David Rudisha wins the 800m at the IAAF World Championships, Beijing 2015 (© Getty Images)
There was a time when the great David Rudisha pondered if he would ever return to past glories.
It was only 18 months on from that stunning night in London when the Kenyan struck Olympic gold in a world record time when he admitted he had plunged into what he termed, “a dark place.”
In October 2013, Rudisha had undergone key-hole surgery on his knee to fix a problem which had caused him to end his season prematurely; and two months on he was enduring difficult times.
“The injury was a bad moment for me,” recalled Rudisha. “I had the operation, then the knee was very painful and it became swollen. I began to run but even warming up was a bit of a problem. I couldn’t run for five minutes, I was in so much pain. That was the lowest moment.
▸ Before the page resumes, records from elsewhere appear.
theorem State.stockAccept_keeps {org s : State} (hk : Keeps org s) (r : LiveReq) : Keeps org (State.stockAccept s r) := by
  unfold State.stockAccept
  with_reducible repeat' first
    | assumption
    | apply State.unreachable_keeps
    | apply State.hdmMiss_keeps
    | apply State.bump_keeps
    | apply State.unmatched_keeps
    | apply State.modLive_keeps
    | refine Keeps.cond ?_ ?_

theorem State.stockInit_keeps {org s : State} (hk : Keeps org s)  : Keeps org (State.stockInit s) := by
  unfold State.stockInit
  repeat' first
    | with_reducible assumption
    | with_reducible refine Keeps.cond ?_ ?_
    | with_reducible refine Keeps.condFst ?_ ?_
    | with_reducible refine Keeps.condSnd ?_ ?_
    | intro _
    | dsimp only
    | split
    | with_reducible refine Keeps.upd ?_ rfl rfl rfl ?_ ?_ ?_ ?_ ?_ ?_ ?_ ?_ ?_ ?_ ?_ ?_ ?_ ?_ ?_ ?_ ?_
    | with_reducible exact spWf_set _ _ _ _ (by assumption)
    | with_reducible exact zWf_set _ _ _ (by assumption)
    | with_reducible exact spWf_keep _ _ _ (by assumption)
    | exact rfl
    | (rename_i w; simp only [Evt.wf, Sec.wf, Rack.wf, Ladle.wf, Slices.wf, Stock.wf, Core.wf, Shell.wf, Dict.wf, PortSt.wf, Bool.and_eq_true, beq_iff_eq, decide_eq_true_eq] at w; simp only [w, Evt.wf, Sec.wf, Rack.wf, Ladle.wf, Slices.wf, Stock.wf, Core.wf, Shell.wf, Dict.wf, PortSt.wf, Bool.and_eq_true, beq_iff_eq, decide_eq_true_eq, zWf_set, zWf_keep, zWf_nil, bWf_setList, bWf_keep, bWf_nil, length_modLast, length_modAt, newest_length, spWf_set, spWf_keep, spWf_setList, spWf_nil, and_self, and_true, true_and]; done)

theorem State.scrubFound_keeps {org s : State} (hk : Keeps org s) (l : Nat) (rank : Nat) (e : Ecc) : Keeps org (State.scrubFound s l rank e) := by
  unfold State.scrubFound
  with_reducible repeat' first
    | assumption
    | apply State.stockCe_keeps
    | apply State.stockUe_keeps
    | refine Keeps.cond ?_ ?_
    | refine Keeps.condFst ?_ ?_
    | refine Keeps.condSnd ?_ ?_
    | intro _
    | dsimp only
    | split

theorem State.scrubOne_keeps {org s : State} (hk : Keeps org s) (e : Ecc) : Keeps org (State.scrubOne s e) := by
  unfold State.scrubOne
  repeat' first
    | with_reducible assumption
    | with_reducible apply State.stockTouch_keeps
    | with_reducible apply State.scrubFound_keeps
    | with_reducible apply State.bump_keeps
    | with_reducible refine Keeps.cond ?_ ?_
    | with_reducible refine Keeps.condFst ?_ ?_
    | with_reducible refine Keeps.condSnd ?_ ?_
    | intro _
    | dsimp only
    | split
    | with_reducible refine Keeps.upd ?_ rfl rfl rfl ?_ ?_ ?_ ?_ ?_ ?_ ?_ ?_ ?_ ?_ ?_ ?_ ?_ ?_ ?_ ?_ ?_
    | with_reducible exact spWf_set _ _ _ _ (by assumption)
    | with_reducible exact zWf_set _ _ _ (by assumption)
    | with_reducible exact spWf_keep _ _ _ (by assumption)
    | exact rfl
    | (rename_i w; simp only [Evt.wf, Sec.wf, Rack.wf, Ladle.wf, Slices.wf, Stock.wf, Core.wf, Shell.wf, Dict.wf, PortSt.wf, Bool.and_eq_true, beq_iff_eq, decide_eq_true_eq] at w; simp only [w, Evt.wf, Sec.wf, Rack.wf, Ladle.wf, Slices.wf, Stock.wf, Core.wf, Shell.wf, Dict.wf, PortSt.wf, Bool.and_eq_true, beq_iff_eq, decide_eq_true_eq, zWf_set, zWf_keep, zWf_nil, bWf_setList, bWf_keep, bWf_nil, length_modLast, length_modAt, newest_length, spWf_set, spWf_keep, spWf_setList, spWf_nil, and_self, and_true, true_and]; done)

theorem State.hdmCommit_keeps {org s : State} (hk : Keeps org s) (n : Nat) : Keeps org (State.hdmCommit s n) := by
  unfold State.hdmCommit
  repeat' first
    | with_reducible assumption
    | intro _
    | dsimp only
    | with_reducible refine Keeps.upd ?_ rfl rfl rfl ?_ ?_ ?_ ?_ ?_ ?_ ?_ ?_ ?_ ?_ ?_ ?_ ?_ ?_ ?_ ?_ ?_
    | with_reducible exact spWf_set _ _ _ _ (by assumption)
    | with_reducible exact zWf_set _ _ _ (by assumption)
    | with_reducible exact spWf_keep _ _ _ (by assumption)
    | exact rfl
    | (rename_i w; simp only [Evt.wf, Sec.wf, Rack.wf, Ladle.wf, Slices.wf, Stock.wf, Core.wf, Shell.wf, Dict.wf, PortSt.wf, Bool.and_eq_true, beq_iff_eq, decide_eq_true_eq] at w; simp only [w, Evt.wf, Sec.wf, Rack.wf, Ladle.wf, Slices.wf, Stock.wf, Core.wf, Shell.wf, Dict.wf, PortSt.wf, Bool.and_eq_true, beq_iff_eq, decide_eq_true_eq, zWf_set, zWf_keep, zWf_nil, bWf_setList, bWf_keep, bWf_nil, length_modLast, length_modAt, newest_length, spWf_set, spWf_keep, spWf_setList, spWf_nil, and_self, and_true, true_and]; done)

theorem State.cxlMem_keeps {org s : State} (hk : Keeps org s) (wr : Bool) (hpa : Nat) (data : List Byte) (pois : Bool) : Keeps org (State.cxlMem s wr hpa data pois) := by
  unfold State.cxlMem
  with_reducible repeat' first
    | assumption
    | apply State.hdmMiss_keeps
    | apply State.enterFixed_keeps
    | refine Keeps.cond ?_ ?_
    | intro _
    | dsimp only
    | split

theorem State.mapApply_keeps {org s : State} (hk : Keeps org s) (old : Nat) (new : Nat) : Keeps org (State.mapApply s old new) := by
  unfold State.mapApply
  with_reducible repeat' first
    | assumption
    | apply State.setReg_keeps

theorem State.damage_keeps {org s : State} (hk : Keeps org s) (slots : List Nat) : Keeps org (State.damage s slots) := by
  unfold State.damage
  with_reducible repeat' first
    | assumption
    | apply State.setReg_keeps
    | apply State.tdispErr_keeps
    | refine forEach_keeps ?_ _ _ (fun _ _ _ => ?_)

theorem State.stockFail_keeps {org s : State} (hk : Keeps org s) (c : Nat) (det : Nat) : Keeps org (State.stockFail s c det) := by
  unfold State.stockFail
  with_reducible repeat' first
    | assumption
    | apply State.setReg_keeps
    | apply State.damage_keeps
    | apply State.plainErr_keeps

theorem State.stockEndWaits_keeps {org s : State} (hk : Keeps org s) (c : Nat) : Keeps org (State.stockEndWaits s c) := by
  unfold State.stockEndWaits
  with_reducible repeat' first
    | assumption
    | apply State.modLive_keeps
    | apply State.onData_keeps
    | apply State.stockLoss_keeps
    | apply State.onSink_keeps
    | refine forEach_keeps ?_ _ _ (fun _ _ _ => ?_)
    | refine Keeps.cond ?_ ?_

theorem State.restripeOver_keeps {org s : State} (hk : Keeps org s)  : Keeps org (State.restripeOver s) := by
  unfold State.restripeOver
  repeat' first
    | with_reducible assumption
    | with_reducible apply State.setReg_keeps
    | with_reducible apply State.devEvent_keeps
    | with_reducible refine forEach_keeps ?_ _ _ (fun _ _ _ => ?_)
    | intro _
    | dsimp only
    | with_reducible refine Keeps.upd ?_ rfl rfl rfl ?_ ?_ ?_ ?_ ?_ ?_ ?_ ?_ ?_ ?_ ?_ ?_ ?_ ?_ ?_ ?_ ?_
    | with_reducible exact spWf_set _ _ _ _ (by assumption)
    | with_reducible exact zWf_set _ _ _ (by assumption)
    | with_reducible exact spWf_keep _ _ _ (by assumption)
    | exact rfl
    | (rename_i w; simp only [Evt.wf, Sec.wf, Rack.wf, Ladle.wf, Slices.wf, Stock.wf, Core.wf, Shell.wf, Dict.wf, PortSt.wf, Bool.and_eq_true, beq_iff_eq, decide_eq_true_eq] at w; simp only [w, Evt.wf, Sec.wf, Rack.wf, Ladle.wf, Slices.wf, Stock.wf, Core.wf, Shell.wf, Dict.wf, PortSt.wf, Bool.and_eq_true, beq_iff_eq, decide_eq_true_eq, zWf_set, zWf_keep, zWf_nil, bWf_setList, bWf_keep, bWf_nil, length_modLast, length_modAt, newest_length, spWf_set, spWf_keep, spWf_setList, spWf_nil, and_self, and_true, true_and]; done)

theorem State.trainJoin_keeps {org s : State} (hk : Keeps org s) (set : Nat) : Keeps org (State.trainJoin s set) := by
  unfold State.trainJoin
  repeat' first
    | with_reducible assumption
    | with_reducible apply State.draw_keeps
    | with_reducible apply State.setReg_keeps
    | with_reducible refine forEach_keeps ?_ _ _ (fun _ _ _ => ?_)
    | with_reducible refine Keeps.cond ?_ ?_
    | with_reducible refine Keeps.condFst ?_ ?_
    | with_reducible refine Keeps.condSnd ?_ ?_
    | intro _
    | dsimp only [State.draw, State.newId]
    | split
    | with_reducible refine Keeps.upd ?_ rfl rfl rfl ?_ ?_ ?_ ?_ ?_ ?_ ?_ ?_ ?_ ?_ ?_ ?_ ?_ ?_ ?_ ?_ ?_
    | with_reducible exact spWf_set _ _ _ _ (by assumption)
    | with_reducible exact zWf_set _ _ _ (by assumption)
    | with_reducible exact spWf_keep _ _ _ (by assumption)
    | exact rfl
    | (rename_i w; simp only [Evt.wf, Sec.wf, Rack.wf, Ladle.wf, Slices.wf, Stock.wf, Core.wf, Shell.wf, Dict.wf, PortSt.wf, Bool.and_eq_true, beq_iff_eq, decide_eq_true_eq] at w; simp only [w, Evt.wf, Sec.wf, Rack.wf, Ladle.wf, Slices.wf, Stock.wf, Core.wf, Shell.wf, Dict.wf, PortSt.wf, Bool.and_eq_true, beq_iff_eq, decide_eq_true_eq, zWf_set, zWf_keep, zWf_nil, bWf_setList, bWf_keep, bWf_nil, length_modLast, length_modAt, newest_length, spWf_set, spWf_keep, spWf_setList, spWf_nil, and_self, and_true, true_and]; done)

theorem State.restripeStart_keeps {org s : State} (hk : Keeps org s) (en : Nat) : Keeps org (State.restripeStart s en) := by
  unfold State.restripeStart
  repeat' first
    | with_reducible assumption
    | with_reducible apply State.trainJoin_keeps
    | with_reducible apply State.setReg_keeps
    | with_reducible apply State.devEvent_keeps
    | with_reducible refine forEach_keeps ?_ _ _ (fun _ _ _ => ?_)
    | with_reducible refine foldl_keeps ?_ _ _ (fun _ _ _ => ?_)
    | with_reducible refine foldlFst_keeps _ _ ?_ (fun _ _ _ => ?_)
    | with_reducible refine Keeps.cond ?_ ?_
    | with_reducible refine Keeps.condFst ?_ ?_
    | with_reducible refine Keeps.condSnd ?_ ?_
    | intro _
    | dsimp only
    | split
    | with_reducible refine Keeps.upd ?_ rfl rfl rfl ?_ ?_ ?_ ?_ ?_ ?_ ?_ ?_ ?_ ?_ ?_ ?_ ?_ ?_ ?_ ?_ ?_
    | with_reducible exact spWf_set _ _ _ _ (by assumption)
    | with_reducible exact zWf_set _ _ _ (by assumption)
    | with_reducible exact spWf_keep _ _ _ (by assumption)
    | exact rfl
    | (rename_i w; simp only [Evt.wf, Sec.wf, Rack.wf, Ladle.wf, Slices.wf, Stock.wf, Core.wf, Shell.wf, Dict.wf, PortSt.wf, Bool.and_eq_true, beq_iff_eq, decide_eq_true_eq] at w; simp only [w, Evt.wf, Sec.wf, Rack.wf, Ladle.wf, Slices.wf, Stock.wf, Core.wf, Shell.wf, Dict.wf, PortSt.wf, Bool.and_eq_true, beq_iff_eq, decide_eq_true_eq, zWf_set, zWf_keep, zWf_nil, bWf_setList, bWf_keep, bWf_nil, length_modLast, length_modAt, newest_length, spWf_set, spWf_keep, spWf_setList, spWf_nil, and_self, and_true, true_and]; done)

theorem State.copyLine_keeps {org s : State} (hk : Keeps org s) (l : Nat) (e : Ecc) : Keeps org (State.copyLine s l e) := by
  unfold State.copyLine
  with_reducible repeat' first
    | assumption
    | apply State.setMark_keeps
    | apply State.bump_keeps
    | apply State.stockTouch_keeps
    | apply State.scrubFound_keeps
    | refine Keeps.cond ?_ ?_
Sometimes in your mind, you think, will I ever come back again for a big competition?”
The road back has not been easy.
He has leaned heavily on his support team: his coach, Brother Colm O’Connell the famed Irish missionary, his athlete representative, James Templeton, and his family led by his wife, Elizabeth, whose due date for their second child was the day of the men’s 800m final.
Yet slowly the injury healed.
In early 2014, the Kenyan enjoyed “a good” period of rehabilitation in Germany but after returning to running in March last year, he had significantly lost some muscle in his leg and this, plus a lack of his old sharpness, impacted upon his form.
After a 12-month competitive break, he returned to action at the IAAF Diamond League meeting in Eugene in the early summer of last year but placed an unfamiliar seventh in 1:44.87.
It is a measure of the Olympic champion’s class that he then bounced back with Diamond League victories in New York and Glasgow but this was not quite yet the dominant Rudisha of old.
silver in Scotland
He went on to place fifth in Monaco and then had to settle for a silver medal at the Commonwealth Games in Glasgow behind a familiar adversary, London 2012 Olympic Games silver medallist Nijel Amos of Botswana.
The season was far from perfect but, like all great champions, he offered an honest appraisal of this year.
“It was tough coming back and having those defeats, it is like you have forgotten how to run,” explained Rudisha, who first struck world championships gold in 2011. “The 2013 and 2014 seasons were tough, those years were the down moments of my career. I had lost muscle in my leg so to win the Commonwealth silver medal was a big moment for me. Throughout, I believed in myself and I had the encouragement of others, which in both sport and life is very important.”
Rudisha returned to training and opened his year with a couple of outings in Australia – the homeland of Templeton – and was reasonably satisfied to win races in Sydney and Melbourne.
His opening race on the 2015 Diamond League circuit ended in victory in New York, although successive defeats to Amos in Lausanne and London raised further question marks as to the his form. Then, in the Kenyan trials final earlier this month, he suffered a shock defeat to Ferguson Cheruiyot, which lead to more concerns for his ability to secure a second world title.
However, Rudisha refused to panic.
“In my race in London I was able to hold (my form) until the final 30 metres, so I knew I was close,” he explained. “At the Kenyan trials, I was beaten but felt I was at 95 per cent. I saw my weaker points and started to work on them, so for the last month I worked on my speed. I realised once my speed returned, I was confident and I had nothing to worry about.”
With his old swagger, not to mention his speed back, he then opted to play a very different tactical role here in Beijing from his famous race in London.
Historically a destructive front-runner, he sought a fresh approach for his campaign in the Chinese capital.
“I knew I could control the race with my sprint over the last 100 or 150 metres. I wanted it to be a tactical race, so I can use my sprint.”
So it was that Rudisha perfectly delivered on his plan in a final surprisingly containing neither Amos nor the 2013 defending champion Mohammed Aman, of Ethiopia, both of whom failed to advance beyond the semi-finals.
He controlled the race from the front and was happy to take the field through the first 400m in a relatively pedestrian 54.17.
The 26-year-old then slowly cranked up the pace with 300 metres remaining and just when he appeared vulnerable to an attack around the final bend, he delivered on his promise by unleashing a devastating strike for home to secure gold and become the first man in history to regain this title.
The time of 1:45.84 mattered little. He was back and he had once again tamed the 800m.
“Championship racing is different,” he added. “It is always very difficult. The 800m is one of the most unforgiving races, if you make a small mistake you need two years to rectify it.”
A regret the tall Kenyan won’t have after for a while once more returning to his place at the 800m summit.